In the data, find the word "vecOff" and copy out every line that has it.

─── DATA FOR THE TASK ───

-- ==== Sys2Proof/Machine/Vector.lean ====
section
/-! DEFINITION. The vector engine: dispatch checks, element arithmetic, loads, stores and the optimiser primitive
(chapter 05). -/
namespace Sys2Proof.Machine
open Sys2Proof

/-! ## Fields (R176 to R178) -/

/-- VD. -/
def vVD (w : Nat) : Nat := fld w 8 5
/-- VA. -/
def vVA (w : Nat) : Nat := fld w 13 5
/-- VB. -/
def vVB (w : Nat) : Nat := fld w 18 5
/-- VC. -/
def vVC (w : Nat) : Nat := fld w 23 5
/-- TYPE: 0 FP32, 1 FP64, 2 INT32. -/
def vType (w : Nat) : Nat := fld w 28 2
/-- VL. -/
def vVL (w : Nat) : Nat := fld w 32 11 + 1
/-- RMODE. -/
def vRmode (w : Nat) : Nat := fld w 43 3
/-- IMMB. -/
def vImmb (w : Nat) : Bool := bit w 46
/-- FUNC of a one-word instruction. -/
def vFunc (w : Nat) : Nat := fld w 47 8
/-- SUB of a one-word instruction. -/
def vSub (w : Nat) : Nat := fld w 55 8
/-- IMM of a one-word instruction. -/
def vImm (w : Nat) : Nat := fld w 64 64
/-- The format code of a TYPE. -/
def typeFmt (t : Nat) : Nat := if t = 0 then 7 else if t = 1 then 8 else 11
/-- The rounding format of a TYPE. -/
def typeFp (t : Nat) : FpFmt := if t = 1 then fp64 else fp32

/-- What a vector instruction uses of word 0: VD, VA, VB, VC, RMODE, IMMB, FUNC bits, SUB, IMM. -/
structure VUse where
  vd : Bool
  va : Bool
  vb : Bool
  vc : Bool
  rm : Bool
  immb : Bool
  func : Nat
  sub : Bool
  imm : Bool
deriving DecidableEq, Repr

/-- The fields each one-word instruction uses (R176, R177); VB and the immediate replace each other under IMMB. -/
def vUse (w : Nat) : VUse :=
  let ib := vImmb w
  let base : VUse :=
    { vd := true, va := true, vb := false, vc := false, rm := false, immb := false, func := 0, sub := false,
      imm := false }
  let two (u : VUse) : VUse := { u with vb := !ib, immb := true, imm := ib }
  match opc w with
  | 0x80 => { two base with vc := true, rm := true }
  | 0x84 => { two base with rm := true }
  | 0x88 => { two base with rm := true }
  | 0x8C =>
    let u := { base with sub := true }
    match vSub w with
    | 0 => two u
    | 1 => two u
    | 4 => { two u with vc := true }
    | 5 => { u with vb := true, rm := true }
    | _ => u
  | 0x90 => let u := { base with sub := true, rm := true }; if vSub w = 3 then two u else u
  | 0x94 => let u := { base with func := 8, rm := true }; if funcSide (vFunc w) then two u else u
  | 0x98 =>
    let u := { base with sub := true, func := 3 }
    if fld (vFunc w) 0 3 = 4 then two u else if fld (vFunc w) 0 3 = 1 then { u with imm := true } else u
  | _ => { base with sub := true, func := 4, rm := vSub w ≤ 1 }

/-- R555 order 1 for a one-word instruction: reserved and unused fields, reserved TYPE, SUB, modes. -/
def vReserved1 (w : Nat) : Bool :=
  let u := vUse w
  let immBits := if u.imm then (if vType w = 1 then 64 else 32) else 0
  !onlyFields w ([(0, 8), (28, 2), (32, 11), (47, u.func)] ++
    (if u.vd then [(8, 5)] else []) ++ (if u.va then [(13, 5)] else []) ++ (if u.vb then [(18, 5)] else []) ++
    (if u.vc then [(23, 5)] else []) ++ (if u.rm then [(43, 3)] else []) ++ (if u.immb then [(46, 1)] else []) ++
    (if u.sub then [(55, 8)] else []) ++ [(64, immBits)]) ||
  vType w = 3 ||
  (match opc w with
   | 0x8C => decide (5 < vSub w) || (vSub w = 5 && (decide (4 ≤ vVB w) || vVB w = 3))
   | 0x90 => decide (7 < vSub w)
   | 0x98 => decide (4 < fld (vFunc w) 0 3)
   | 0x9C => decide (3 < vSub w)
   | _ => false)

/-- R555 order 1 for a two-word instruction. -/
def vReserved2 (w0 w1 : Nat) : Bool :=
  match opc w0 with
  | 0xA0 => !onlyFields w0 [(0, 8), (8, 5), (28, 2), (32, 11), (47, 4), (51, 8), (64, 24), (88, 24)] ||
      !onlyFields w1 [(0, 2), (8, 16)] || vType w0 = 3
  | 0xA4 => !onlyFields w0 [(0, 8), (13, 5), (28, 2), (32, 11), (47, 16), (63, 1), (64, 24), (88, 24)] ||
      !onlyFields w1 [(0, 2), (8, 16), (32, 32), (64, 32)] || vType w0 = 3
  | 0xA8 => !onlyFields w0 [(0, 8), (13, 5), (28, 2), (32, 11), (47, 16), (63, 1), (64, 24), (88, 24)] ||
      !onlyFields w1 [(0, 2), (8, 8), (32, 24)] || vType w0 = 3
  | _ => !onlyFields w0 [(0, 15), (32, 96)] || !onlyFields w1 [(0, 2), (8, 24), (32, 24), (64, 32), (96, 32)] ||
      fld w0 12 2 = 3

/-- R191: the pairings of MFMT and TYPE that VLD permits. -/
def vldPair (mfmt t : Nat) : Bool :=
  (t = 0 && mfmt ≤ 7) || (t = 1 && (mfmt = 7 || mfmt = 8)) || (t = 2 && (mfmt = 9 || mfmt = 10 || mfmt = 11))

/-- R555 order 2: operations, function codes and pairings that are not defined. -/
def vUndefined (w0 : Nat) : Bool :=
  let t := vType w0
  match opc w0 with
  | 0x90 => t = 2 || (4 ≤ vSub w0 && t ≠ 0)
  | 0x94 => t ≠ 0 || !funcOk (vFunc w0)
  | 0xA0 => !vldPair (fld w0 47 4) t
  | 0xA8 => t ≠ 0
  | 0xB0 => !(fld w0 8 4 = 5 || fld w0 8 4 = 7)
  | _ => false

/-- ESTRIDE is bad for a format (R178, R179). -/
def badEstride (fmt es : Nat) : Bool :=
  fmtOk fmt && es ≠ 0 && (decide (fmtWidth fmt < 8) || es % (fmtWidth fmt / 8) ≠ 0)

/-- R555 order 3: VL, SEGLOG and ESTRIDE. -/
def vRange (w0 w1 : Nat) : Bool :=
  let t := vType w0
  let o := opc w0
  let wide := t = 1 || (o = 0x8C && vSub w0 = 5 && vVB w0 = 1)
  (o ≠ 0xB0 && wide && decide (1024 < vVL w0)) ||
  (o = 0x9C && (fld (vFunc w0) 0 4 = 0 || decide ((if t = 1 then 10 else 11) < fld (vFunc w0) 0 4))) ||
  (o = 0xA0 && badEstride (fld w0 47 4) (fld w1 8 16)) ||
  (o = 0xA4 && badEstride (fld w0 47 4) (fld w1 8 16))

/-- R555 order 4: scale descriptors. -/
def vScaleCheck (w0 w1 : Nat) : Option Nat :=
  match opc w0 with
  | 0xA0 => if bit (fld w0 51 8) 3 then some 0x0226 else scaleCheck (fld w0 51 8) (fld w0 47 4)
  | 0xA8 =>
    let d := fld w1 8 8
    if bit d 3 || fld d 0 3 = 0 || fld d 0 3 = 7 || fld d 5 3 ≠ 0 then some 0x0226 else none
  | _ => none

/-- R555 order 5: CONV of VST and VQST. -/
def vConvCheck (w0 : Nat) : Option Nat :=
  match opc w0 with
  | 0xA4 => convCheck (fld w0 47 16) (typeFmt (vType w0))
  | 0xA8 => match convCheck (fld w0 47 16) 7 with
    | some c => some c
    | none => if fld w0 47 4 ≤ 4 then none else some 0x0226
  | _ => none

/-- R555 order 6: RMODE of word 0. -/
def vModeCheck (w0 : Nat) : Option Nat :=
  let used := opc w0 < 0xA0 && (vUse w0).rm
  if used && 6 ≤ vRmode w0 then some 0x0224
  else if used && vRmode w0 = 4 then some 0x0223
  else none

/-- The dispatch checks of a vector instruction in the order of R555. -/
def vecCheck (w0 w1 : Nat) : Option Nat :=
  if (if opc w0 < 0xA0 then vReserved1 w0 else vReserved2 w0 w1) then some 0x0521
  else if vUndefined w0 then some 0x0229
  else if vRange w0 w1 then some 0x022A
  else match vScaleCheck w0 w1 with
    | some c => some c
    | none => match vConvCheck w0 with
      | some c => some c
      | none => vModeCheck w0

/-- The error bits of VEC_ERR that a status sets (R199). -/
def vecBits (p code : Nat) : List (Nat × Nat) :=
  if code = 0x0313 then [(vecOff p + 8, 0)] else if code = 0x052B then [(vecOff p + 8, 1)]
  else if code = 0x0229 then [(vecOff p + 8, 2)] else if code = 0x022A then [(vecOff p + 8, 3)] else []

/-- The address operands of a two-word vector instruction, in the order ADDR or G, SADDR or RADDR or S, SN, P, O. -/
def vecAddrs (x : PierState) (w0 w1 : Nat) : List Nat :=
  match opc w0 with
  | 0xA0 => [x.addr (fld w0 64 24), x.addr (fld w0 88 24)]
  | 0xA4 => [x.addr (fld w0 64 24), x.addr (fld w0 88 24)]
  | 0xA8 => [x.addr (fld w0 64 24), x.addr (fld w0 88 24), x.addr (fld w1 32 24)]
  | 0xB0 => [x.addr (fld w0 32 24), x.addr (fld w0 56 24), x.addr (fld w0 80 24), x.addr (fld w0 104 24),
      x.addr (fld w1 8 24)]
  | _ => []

───
─── DATA FOR THE TASK ───

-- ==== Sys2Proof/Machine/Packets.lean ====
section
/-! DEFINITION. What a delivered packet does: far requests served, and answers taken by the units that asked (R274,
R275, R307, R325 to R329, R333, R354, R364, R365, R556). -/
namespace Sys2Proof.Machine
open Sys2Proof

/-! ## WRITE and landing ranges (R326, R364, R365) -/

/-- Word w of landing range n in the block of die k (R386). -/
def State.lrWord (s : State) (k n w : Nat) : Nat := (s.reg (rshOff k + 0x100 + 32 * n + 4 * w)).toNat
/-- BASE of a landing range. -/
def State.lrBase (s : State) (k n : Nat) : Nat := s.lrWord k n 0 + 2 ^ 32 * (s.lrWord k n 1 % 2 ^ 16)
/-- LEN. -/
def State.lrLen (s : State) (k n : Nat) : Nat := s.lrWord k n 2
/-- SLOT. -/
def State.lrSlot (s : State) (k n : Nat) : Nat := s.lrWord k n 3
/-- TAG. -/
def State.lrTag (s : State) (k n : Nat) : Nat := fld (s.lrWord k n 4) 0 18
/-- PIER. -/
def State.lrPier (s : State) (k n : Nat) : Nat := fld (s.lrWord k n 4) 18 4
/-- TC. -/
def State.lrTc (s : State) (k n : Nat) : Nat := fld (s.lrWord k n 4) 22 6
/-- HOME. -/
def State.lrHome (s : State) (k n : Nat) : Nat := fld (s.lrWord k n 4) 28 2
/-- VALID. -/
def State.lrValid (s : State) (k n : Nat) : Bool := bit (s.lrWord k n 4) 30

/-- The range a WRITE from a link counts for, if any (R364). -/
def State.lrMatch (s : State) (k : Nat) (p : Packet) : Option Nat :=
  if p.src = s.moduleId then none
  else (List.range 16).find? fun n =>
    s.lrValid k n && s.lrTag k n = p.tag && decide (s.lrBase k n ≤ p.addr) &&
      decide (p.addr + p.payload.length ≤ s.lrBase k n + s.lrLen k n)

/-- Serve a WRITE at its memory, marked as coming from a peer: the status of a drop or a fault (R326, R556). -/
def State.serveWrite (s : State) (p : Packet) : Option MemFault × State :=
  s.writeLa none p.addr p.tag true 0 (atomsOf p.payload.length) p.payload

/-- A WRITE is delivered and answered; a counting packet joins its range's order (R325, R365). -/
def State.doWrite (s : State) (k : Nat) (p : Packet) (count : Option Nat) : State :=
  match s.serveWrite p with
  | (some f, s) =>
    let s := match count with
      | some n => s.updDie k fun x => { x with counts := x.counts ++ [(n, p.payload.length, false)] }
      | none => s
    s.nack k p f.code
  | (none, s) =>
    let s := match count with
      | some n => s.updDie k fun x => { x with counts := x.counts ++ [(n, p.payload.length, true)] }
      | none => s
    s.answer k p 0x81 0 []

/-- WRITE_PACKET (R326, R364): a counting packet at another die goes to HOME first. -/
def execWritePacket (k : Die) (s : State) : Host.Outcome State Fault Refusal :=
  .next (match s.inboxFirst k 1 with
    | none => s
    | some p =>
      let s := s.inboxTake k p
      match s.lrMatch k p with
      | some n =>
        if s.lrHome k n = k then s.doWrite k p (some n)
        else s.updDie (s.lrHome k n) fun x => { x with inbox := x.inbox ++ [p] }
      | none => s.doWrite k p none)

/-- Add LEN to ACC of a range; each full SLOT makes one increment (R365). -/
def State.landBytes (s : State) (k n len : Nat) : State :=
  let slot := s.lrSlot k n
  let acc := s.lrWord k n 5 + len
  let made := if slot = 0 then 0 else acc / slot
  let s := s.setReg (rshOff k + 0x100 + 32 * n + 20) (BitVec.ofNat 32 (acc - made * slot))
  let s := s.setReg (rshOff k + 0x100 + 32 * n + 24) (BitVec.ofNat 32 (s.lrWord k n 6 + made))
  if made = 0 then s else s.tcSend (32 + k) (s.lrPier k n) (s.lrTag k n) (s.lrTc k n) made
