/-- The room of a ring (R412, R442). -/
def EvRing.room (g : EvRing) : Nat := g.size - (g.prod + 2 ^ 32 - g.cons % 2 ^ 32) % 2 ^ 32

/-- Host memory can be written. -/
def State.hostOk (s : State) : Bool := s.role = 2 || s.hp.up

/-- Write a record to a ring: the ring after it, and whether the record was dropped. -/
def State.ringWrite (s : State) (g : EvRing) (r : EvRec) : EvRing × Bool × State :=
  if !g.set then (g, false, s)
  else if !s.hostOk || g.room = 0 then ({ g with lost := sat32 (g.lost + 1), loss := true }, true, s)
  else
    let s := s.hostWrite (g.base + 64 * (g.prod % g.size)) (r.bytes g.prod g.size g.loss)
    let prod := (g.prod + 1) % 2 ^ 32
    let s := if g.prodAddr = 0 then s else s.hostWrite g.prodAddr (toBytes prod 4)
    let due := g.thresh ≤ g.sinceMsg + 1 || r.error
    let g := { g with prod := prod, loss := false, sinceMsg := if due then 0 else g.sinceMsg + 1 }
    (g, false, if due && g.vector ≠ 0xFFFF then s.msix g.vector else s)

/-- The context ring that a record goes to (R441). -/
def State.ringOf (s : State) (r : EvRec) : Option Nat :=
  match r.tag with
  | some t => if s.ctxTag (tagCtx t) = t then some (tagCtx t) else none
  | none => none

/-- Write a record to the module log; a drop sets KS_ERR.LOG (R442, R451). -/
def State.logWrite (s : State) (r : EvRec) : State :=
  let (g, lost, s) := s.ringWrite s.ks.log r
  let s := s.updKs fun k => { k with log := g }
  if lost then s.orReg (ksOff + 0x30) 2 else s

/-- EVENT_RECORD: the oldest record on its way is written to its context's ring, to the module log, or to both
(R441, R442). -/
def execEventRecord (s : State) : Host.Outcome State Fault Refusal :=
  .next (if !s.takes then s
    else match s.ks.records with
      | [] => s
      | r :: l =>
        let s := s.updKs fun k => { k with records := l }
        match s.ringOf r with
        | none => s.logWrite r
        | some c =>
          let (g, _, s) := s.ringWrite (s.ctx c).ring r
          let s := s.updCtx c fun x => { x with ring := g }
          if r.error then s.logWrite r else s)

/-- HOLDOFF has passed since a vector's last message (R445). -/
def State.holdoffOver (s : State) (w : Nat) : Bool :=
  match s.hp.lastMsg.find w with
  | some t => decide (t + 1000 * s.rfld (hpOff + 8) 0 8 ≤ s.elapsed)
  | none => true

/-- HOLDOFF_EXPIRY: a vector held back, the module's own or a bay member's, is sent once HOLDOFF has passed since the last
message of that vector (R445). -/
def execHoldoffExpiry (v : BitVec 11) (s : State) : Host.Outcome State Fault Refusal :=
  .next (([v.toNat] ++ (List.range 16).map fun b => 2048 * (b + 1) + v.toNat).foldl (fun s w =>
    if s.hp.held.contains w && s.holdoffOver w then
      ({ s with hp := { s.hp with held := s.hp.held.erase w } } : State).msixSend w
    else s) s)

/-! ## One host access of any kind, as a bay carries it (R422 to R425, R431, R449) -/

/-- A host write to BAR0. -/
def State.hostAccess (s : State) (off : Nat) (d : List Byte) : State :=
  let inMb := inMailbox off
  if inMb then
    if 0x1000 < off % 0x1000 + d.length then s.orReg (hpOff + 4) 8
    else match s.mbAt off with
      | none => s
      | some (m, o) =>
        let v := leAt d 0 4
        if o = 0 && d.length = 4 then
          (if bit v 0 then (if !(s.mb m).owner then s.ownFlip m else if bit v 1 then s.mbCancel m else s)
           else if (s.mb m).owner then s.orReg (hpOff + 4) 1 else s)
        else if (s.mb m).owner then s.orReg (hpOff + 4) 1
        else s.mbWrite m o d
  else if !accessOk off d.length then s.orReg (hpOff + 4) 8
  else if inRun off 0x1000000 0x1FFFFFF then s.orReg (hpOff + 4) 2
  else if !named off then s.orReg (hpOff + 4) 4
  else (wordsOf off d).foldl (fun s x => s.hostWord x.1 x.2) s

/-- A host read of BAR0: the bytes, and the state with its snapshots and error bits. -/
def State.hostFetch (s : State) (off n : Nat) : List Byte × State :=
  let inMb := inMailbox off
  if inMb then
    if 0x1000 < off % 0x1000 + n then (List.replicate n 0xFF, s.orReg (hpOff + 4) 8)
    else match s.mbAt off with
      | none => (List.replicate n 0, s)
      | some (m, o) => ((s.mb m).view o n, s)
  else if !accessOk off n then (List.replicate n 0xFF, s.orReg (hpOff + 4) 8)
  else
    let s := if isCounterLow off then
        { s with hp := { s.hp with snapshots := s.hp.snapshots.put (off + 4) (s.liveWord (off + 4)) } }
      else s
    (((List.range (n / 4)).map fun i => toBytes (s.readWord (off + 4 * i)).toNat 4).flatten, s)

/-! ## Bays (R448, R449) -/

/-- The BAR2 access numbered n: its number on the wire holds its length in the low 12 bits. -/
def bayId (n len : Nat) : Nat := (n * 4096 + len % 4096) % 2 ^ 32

───

§ **FINAL ANSWER**:
  if code = 0x0313 then [(vecOff p + 8, 0)] else if code = 0x052B then [(vecOff p + 8, 1)]
  else if code = 0x0229 then [(vecOff p + 8, 2)] else if code = 0x022A then [(vecOff p + 8, 3)] else []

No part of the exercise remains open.